Tiger snakes accounted for 17% of identified snakebite victims in Australia between 2005 and 2015, with four deaths recorded from 119 confirmed envenomations.

Tiger snake venoms possess potent neurotoxins, coagulants, haemolysins, and myotoxins. Symptoms of a bite include localized pain in the foot and neck region, tingling, numbness, and sweating, followed by a fairly rapid onset of breathing difficulties and paralysis. In a study, the mortality rate from untreated bites is reported to be between 40% and 60%.

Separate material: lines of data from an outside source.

-- ==== Sys2Proof/Laws/PerInstr.lean ====
section
/-!
SUPPORT. Statements made for every instruction, one lemma per constructor. The family `RowBits`: the encoding of an
instruction shows the bits that its row of spec/opcode_table.json fixes, in configuration T (spec/30_encoding.md R71,
R81).
-/

namespace Sys2Proof.Laws

/-- The `match` and `mask` of an instruction's row, on the command word or on the first byte of the frame; a row the
table gives no such bits has mask 0. -/
def rowBits (i : Instr) : Nat × Nat :=
  match i with
  | .openSession => (0x00000001, 0xFFFFFFFF)
  | .exchange _ => (0x00000002, 0x0000FFFF)
  | .deselect => (0x00000003, 0xFFFFFFFF)
  | .crc16 _ => (0x00000004, 0x0000FFFF)
  | .encI _ => (0x00000005, 0xFFFFFFEF)
  | .encSDeselect => (0x00000006, 0xFFFFFFFF)
  | .encSWtx _ => (0x00000016, 0xFFFF00FF)
  | .isWtx _ => (0x00000007, 0xFFFF00FF)
  | .validate => (0x00000008, 0xFFFFFFFF)
  | .iBlockToggle0 _ => (0x02, 0xFF)
  | .iBlockToggle1 _ => (0x03, 0xFF)
  | .sDeselect => (0xC2, 0xFF)
  | .sWtxAck _ => (0xF2, 0xFF)
  | .sessionRequestWord => (0x26, 0xFF)
  | .wtxRequest _ => (0xF2, 0xFF)
  | .substantiveResponse _ => (0x00, 0x00)
  | .deselectAck _ => (0x00, 0x00)

/-- The bits a fetched thing shows to its row: the command word, or the first byte of a frame. -/
def shownBits (x : Fetched) : Nat :=
  match x with
  | .command w => w.toNat
  | .frame _ f => (f.headD 0#8).toNat

/-- The encoding of `i` shows its row's fixed bits. -/
def RowBits.Statement (i : Instr) : Prop := shownBits (encode Config.test i) &&& (rowBits i).2 = (rowBits i).1

theorem lowHalf (n c : Word16) (h : c.toNat < 2 ^ 16) : (n ++ c : BitVec 32).toNat &&& (2 ^ 16 - 1) = c.toNat := by
  rw [Nat.and_two_pow_sub_one_eq_mod, BitVec.toNat_append, ← Nat.shiftLeft_add_eq_or_of_lt h, Nat.shiftLeft_eq]
  omega

theorem RowBits.openSession : RowBits.Statement .openSession := by unfold RowBits.Statement; decide
theorem RowBits.exchange (n : Word16) : RowBits.Statement (.exchange n) := lowHalf n 2#16 (by decide)
theorem RowBits.deselect : RowBits.Statement .deselect := by unfold RowBits.Statement; decide
theorem RowBits.crc16 (n : Word16) : RowBits.Statement (.crc16 n) := lowHalf n 4#16 (by decide)
theorem RowBits.encI (t : Bool) : RowBits.Statement (.encI t) := by cases t <;> unfold RowBits.Statement <;> decide
theorem RowBits.encSDeselect : RowBits.Statement .encSDeselect := by unfold RowBits.Statement; decide
theorem RowBits.encSWtx (m : Byte) : RowBits.Statement (.encSWtx m) := by
  revert m; unfold RowBits.Statement; decide +kernel
theorem RowBits.isWtx (b : Byte) : RowBits.Statement (.isWtx b) := by
  revert b; unfold RowBits.Statement; decide +kernel
theorem RowBits.validate : RowBits.Statement .validate := by unfold RowBits.Statement; decide
theorem RowBits.iBlockToggle0 (inf : Bytes) : RowBits.Statement (.iBlockToggle0 inf) := by
  simp [RowBits.Statement, rowBits, shownBits, encode, Machine.iBlockFrame, Machine.appendCrc, Machine.iBlockPcb,
    Config.test]
theorem RowBits.iBlockToggle1 (inf : Bytes) : RowBits.Statement (.iBlockToggle1 inf) := by
  simp [RowBits.Statement, rowBits, shownBits, encode, Machine.iBlockFrame, Machine.appendCrc, Machine.iBlockPcb,
    Config.test]
theorem RowBits.sDeselect : RowBits.Statement .sDeselect := rfl
theorem RowBits.sWtxAck (m : Byte) : RowBits.Statement (.sWtxAck m) := by
  simp [RowBits.Statement, rowBits, shownBits, encode, Machine.appendCrc, Machine.encodeSWtx, Config.test]
theorem RowBits.sessionRequestWord : RowBits.Statement .sessionRequestWord := rfl
theorem RowBits.wtxRequest (tail : Bytes) : RowBits.Statement (.wtxRequest tail) := by
  simp [RowBits.Statement, rowBits, shownBits, encode, wtxMarker]
theorem RowBits.substantiveResponse (r : Bytes) : RowBits.Statement (.substantiveResponse r) := by
  simp [RowBits.Statement, rowBits]
theorem RowBits.deselectAck (r : Bytes) : RowBits.Statement (.deselectAck r) := by
  simp [RowBits.Statement, rowBits]

end Sys2Proof.Laws
end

Treatment is the same for all Australian venomous snakes. The pressure immobilization method is used to inhibit the flow of venom through the lymphatic system. Broad, thick bandages are applied over the bite, then down and back along the limb to the armpit or groin. The affected limb is then immobilized with a splint. Identification of the venom is possible if traces are left near the wound. Identifying the snake is not necessary if bitten in Tasmania, because the same antivenom is used to treat all Tasmanian snakes' bites. The availability of antivenom has greatly reduced the incidence of fatal tiger snake bites. Among the number of deaths caused by snakebite in Australia, those from tiger snakes are exceeded only by the brown snake. The venom yield is 35–65 mg, while the lethal dose for humans is 3 mg. In comparison, juveniles give an average of 30 milligrams (0.030gr)

==Conservation==
They are protected species in most Australian states, and to kill or injure one incurs a fine up to , as well as a jail sentence of 18 months in some states. It is also illegal to export a native Australian snake.